_What the task requires_. Search the entries below for the word "spans" and copy each line that has it.

Stored data:
-=-=-

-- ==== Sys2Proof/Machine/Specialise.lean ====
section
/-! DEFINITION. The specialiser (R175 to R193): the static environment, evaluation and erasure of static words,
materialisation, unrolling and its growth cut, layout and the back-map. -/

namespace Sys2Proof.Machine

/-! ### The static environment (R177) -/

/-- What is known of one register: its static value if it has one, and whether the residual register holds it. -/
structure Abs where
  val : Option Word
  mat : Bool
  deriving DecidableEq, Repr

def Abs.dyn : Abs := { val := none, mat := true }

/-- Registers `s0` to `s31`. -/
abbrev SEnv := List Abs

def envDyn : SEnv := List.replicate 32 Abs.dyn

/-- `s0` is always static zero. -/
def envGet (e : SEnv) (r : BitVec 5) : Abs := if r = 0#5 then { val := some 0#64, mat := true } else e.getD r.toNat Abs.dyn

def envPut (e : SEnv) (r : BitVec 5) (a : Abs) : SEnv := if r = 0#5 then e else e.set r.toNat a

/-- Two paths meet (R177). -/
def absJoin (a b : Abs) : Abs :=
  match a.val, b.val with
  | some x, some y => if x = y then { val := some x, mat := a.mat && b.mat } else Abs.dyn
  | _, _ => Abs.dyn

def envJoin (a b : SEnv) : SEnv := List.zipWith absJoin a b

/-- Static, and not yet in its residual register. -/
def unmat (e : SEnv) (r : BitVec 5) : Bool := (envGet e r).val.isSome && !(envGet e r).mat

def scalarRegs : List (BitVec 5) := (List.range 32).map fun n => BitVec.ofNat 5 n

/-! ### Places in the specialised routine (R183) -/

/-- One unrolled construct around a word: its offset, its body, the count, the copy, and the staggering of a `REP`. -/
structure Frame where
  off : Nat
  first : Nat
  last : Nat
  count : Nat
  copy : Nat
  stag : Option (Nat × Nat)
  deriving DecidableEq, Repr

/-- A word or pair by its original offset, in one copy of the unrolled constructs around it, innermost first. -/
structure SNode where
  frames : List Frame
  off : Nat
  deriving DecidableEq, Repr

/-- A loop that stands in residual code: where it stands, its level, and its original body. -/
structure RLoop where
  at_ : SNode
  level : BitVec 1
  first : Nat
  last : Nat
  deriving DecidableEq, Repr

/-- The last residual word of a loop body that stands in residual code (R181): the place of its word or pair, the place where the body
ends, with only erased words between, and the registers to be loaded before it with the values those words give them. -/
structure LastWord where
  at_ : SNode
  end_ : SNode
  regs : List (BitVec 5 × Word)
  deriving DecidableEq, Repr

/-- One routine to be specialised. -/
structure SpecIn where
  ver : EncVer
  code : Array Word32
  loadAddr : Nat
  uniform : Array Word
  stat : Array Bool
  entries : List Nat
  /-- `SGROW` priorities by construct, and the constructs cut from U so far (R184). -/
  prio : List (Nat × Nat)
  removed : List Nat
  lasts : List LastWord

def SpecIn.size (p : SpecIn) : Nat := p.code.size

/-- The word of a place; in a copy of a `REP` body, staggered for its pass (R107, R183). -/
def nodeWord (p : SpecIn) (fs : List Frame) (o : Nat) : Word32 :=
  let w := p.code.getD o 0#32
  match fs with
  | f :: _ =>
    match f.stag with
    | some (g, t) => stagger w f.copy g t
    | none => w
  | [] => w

-=-=-

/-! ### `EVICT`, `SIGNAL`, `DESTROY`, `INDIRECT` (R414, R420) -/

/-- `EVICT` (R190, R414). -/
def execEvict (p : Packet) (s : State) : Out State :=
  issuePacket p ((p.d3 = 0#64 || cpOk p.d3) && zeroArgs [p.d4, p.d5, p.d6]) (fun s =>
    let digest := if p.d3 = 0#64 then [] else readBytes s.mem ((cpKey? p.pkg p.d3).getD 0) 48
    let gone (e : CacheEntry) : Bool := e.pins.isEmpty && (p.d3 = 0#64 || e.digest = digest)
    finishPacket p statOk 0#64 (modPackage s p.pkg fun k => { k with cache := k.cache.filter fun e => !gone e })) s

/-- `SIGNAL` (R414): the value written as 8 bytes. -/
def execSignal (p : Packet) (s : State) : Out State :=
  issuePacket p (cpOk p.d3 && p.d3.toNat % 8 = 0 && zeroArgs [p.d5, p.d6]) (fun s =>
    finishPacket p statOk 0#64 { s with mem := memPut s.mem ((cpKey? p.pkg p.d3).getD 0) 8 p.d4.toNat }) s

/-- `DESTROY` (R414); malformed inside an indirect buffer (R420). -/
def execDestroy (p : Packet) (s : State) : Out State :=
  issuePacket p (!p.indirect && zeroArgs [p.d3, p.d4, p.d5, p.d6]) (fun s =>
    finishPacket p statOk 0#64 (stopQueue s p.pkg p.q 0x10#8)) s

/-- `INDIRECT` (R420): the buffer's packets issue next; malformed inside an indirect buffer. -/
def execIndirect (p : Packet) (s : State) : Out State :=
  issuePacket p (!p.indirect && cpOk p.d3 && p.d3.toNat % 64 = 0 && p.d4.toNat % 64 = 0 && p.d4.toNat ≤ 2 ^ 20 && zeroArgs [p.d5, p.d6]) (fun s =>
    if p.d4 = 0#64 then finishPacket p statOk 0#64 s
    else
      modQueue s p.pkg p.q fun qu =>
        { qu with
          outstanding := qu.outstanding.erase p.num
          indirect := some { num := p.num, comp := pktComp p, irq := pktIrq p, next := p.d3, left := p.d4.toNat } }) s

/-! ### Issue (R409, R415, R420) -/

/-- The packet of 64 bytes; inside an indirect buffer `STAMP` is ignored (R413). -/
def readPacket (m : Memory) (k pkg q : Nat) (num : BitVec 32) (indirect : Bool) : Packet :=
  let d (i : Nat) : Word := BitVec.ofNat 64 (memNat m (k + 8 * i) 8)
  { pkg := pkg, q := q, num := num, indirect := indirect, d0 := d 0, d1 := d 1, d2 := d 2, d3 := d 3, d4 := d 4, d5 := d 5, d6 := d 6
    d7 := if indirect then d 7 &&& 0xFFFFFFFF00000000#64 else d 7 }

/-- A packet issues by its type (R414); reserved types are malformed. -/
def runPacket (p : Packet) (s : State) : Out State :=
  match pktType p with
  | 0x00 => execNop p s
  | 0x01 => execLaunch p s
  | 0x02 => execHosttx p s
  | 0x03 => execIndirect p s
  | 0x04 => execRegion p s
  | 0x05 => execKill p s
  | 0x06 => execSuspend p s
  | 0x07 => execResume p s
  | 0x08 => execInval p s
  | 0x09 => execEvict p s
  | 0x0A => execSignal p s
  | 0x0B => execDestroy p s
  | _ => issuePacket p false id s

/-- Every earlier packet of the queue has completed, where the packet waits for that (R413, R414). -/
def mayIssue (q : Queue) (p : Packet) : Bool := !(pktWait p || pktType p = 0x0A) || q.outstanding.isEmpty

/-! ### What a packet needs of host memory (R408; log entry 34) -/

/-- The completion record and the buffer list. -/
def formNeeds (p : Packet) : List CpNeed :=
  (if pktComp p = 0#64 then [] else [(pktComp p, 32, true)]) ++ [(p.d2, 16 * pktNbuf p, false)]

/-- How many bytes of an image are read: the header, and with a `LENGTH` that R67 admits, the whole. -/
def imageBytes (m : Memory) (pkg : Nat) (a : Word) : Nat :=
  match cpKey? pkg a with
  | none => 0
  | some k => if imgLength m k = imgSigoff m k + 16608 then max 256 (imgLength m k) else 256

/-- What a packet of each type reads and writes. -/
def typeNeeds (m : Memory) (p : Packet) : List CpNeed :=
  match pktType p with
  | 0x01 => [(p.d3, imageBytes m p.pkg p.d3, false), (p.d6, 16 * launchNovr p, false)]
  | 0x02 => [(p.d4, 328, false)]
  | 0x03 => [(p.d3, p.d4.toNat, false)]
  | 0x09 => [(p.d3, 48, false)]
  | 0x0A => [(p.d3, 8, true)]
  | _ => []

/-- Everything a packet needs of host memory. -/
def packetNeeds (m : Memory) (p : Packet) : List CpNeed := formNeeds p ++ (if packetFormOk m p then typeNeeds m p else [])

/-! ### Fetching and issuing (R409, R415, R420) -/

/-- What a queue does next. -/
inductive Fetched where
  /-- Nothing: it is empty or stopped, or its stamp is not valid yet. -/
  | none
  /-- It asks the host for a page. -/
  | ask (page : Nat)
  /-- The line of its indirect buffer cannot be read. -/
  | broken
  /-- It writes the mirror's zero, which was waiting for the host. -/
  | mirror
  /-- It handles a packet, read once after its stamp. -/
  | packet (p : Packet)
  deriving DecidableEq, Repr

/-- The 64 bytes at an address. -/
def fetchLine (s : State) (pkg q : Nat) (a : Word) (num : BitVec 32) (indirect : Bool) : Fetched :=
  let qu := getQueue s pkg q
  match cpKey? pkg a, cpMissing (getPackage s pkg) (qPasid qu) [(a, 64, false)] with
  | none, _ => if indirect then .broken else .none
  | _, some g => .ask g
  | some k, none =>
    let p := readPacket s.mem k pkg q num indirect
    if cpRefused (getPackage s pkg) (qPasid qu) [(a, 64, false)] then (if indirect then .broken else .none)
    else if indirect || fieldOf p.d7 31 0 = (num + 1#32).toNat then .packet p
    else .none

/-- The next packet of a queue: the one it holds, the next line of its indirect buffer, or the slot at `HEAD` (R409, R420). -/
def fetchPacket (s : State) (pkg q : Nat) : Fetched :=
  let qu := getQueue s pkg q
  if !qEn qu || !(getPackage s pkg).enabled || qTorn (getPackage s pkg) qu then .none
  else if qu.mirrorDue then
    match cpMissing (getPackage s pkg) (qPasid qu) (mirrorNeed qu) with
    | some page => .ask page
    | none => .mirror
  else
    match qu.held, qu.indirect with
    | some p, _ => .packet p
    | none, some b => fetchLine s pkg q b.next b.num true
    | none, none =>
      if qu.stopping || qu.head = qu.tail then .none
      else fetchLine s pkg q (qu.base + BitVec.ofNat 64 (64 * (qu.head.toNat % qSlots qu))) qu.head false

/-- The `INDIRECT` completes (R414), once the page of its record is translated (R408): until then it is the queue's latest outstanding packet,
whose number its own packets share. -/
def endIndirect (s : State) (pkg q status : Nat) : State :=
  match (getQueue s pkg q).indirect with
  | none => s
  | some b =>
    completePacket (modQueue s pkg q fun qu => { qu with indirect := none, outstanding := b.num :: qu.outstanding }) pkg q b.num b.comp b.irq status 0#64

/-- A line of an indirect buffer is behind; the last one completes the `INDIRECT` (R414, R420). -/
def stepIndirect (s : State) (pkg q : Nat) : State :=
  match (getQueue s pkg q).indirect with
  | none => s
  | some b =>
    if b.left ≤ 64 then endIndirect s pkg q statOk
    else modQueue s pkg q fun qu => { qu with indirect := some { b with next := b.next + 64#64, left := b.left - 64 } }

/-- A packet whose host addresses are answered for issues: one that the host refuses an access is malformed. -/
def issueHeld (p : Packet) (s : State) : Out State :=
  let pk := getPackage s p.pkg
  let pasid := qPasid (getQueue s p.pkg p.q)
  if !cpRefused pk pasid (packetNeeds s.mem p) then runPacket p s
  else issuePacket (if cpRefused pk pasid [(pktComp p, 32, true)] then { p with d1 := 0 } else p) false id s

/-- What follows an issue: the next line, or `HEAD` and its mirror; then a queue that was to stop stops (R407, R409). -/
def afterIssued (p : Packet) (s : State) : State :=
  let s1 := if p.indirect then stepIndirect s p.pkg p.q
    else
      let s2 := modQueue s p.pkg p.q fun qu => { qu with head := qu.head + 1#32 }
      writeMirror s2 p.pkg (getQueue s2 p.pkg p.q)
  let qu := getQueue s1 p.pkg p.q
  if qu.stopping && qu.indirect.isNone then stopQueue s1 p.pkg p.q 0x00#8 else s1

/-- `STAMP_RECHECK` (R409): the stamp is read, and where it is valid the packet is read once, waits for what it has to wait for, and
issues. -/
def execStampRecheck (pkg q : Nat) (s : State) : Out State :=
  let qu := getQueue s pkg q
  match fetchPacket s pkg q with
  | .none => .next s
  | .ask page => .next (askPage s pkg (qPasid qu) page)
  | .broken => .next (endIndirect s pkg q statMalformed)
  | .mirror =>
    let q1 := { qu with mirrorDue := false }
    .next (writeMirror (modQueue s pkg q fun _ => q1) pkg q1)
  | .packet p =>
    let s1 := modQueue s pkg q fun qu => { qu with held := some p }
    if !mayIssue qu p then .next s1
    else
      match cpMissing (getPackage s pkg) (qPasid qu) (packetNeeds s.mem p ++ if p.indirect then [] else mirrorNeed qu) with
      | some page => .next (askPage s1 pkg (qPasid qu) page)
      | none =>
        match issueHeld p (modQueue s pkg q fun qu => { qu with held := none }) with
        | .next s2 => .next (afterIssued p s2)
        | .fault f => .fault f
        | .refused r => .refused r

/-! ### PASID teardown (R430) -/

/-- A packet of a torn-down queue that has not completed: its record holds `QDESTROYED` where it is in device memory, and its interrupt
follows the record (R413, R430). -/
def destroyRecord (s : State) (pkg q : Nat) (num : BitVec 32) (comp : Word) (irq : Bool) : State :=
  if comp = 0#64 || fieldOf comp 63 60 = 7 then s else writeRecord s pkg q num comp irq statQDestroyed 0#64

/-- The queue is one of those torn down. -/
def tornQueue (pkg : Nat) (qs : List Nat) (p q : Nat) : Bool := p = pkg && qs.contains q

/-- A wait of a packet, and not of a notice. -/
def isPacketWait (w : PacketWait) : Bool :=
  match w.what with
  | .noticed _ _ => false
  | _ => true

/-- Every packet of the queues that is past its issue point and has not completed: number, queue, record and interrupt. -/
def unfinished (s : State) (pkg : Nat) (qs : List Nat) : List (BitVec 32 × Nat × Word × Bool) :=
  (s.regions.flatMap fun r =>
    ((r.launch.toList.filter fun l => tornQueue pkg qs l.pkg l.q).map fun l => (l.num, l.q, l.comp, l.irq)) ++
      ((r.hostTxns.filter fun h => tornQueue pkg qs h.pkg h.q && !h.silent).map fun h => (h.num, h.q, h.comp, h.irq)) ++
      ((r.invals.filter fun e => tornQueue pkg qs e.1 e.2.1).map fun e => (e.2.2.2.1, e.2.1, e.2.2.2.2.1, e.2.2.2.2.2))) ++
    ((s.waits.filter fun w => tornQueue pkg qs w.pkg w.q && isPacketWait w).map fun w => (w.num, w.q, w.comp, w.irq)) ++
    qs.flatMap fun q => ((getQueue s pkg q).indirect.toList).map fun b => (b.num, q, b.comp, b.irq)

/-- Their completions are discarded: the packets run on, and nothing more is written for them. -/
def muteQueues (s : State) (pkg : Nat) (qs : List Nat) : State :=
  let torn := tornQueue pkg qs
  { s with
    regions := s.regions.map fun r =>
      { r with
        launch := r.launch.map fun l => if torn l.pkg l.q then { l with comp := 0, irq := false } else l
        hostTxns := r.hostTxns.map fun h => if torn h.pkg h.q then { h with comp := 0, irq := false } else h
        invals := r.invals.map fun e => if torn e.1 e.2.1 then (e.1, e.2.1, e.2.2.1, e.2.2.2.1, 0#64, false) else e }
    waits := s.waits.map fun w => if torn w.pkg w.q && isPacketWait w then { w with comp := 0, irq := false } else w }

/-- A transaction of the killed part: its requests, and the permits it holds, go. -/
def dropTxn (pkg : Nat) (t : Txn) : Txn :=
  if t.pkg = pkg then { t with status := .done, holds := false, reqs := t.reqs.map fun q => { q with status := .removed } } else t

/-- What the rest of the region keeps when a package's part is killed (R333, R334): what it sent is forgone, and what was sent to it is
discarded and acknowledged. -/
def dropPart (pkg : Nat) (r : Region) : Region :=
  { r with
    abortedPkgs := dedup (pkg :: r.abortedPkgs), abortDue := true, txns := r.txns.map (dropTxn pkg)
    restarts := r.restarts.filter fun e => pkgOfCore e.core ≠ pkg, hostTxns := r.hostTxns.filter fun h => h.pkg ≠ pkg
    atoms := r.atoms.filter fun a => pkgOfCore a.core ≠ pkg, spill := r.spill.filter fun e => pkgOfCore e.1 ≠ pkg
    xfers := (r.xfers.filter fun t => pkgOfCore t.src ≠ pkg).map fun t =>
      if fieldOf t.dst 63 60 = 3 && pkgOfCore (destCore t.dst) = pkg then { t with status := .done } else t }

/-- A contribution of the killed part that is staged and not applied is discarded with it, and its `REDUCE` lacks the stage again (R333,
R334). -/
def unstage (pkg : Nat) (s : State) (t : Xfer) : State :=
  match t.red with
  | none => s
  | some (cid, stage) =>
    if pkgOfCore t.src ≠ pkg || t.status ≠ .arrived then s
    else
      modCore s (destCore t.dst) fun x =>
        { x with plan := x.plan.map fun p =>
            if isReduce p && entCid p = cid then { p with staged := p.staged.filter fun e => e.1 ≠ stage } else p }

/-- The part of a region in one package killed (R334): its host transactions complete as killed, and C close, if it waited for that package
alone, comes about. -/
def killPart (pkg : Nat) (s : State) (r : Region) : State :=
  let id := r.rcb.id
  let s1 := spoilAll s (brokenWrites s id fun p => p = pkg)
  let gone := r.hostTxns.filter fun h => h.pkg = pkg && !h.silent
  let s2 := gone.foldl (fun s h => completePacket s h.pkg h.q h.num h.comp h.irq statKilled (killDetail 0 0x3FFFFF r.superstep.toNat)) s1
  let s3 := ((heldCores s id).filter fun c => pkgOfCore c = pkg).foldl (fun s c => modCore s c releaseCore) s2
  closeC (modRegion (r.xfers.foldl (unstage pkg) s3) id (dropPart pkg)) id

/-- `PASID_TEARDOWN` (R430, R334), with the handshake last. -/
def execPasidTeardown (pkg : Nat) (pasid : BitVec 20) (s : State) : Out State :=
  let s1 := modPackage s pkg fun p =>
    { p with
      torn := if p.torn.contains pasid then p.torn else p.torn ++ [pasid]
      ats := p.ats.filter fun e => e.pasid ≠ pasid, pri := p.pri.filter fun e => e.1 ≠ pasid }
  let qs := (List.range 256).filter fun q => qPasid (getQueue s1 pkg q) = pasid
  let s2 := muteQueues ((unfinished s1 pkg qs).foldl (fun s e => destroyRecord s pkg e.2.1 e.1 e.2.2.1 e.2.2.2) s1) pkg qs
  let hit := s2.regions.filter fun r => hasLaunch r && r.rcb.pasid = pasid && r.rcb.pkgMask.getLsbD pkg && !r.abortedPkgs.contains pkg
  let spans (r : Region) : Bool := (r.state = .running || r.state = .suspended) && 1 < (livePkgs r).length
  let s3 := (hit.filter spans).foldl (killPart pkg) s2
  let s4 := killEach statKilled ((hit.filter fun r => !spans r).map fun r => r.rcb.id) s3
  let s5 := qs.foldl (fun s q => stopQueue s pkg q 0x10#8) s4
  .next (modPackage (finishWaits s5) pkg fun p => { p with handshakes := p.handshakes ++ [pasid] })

-=-=-

_Reply_.
  let spans (r : Region) : Bool := (r.state = .running || r.state = .suspended) && 1 < (livePkgs r).length
  let s3 := (hit.filter spans).foldl (killPart pkg) s2
  let s4 := killEach statKilled ((hit.filter fun r => !spans r).map fun r => r.rcb.id) s3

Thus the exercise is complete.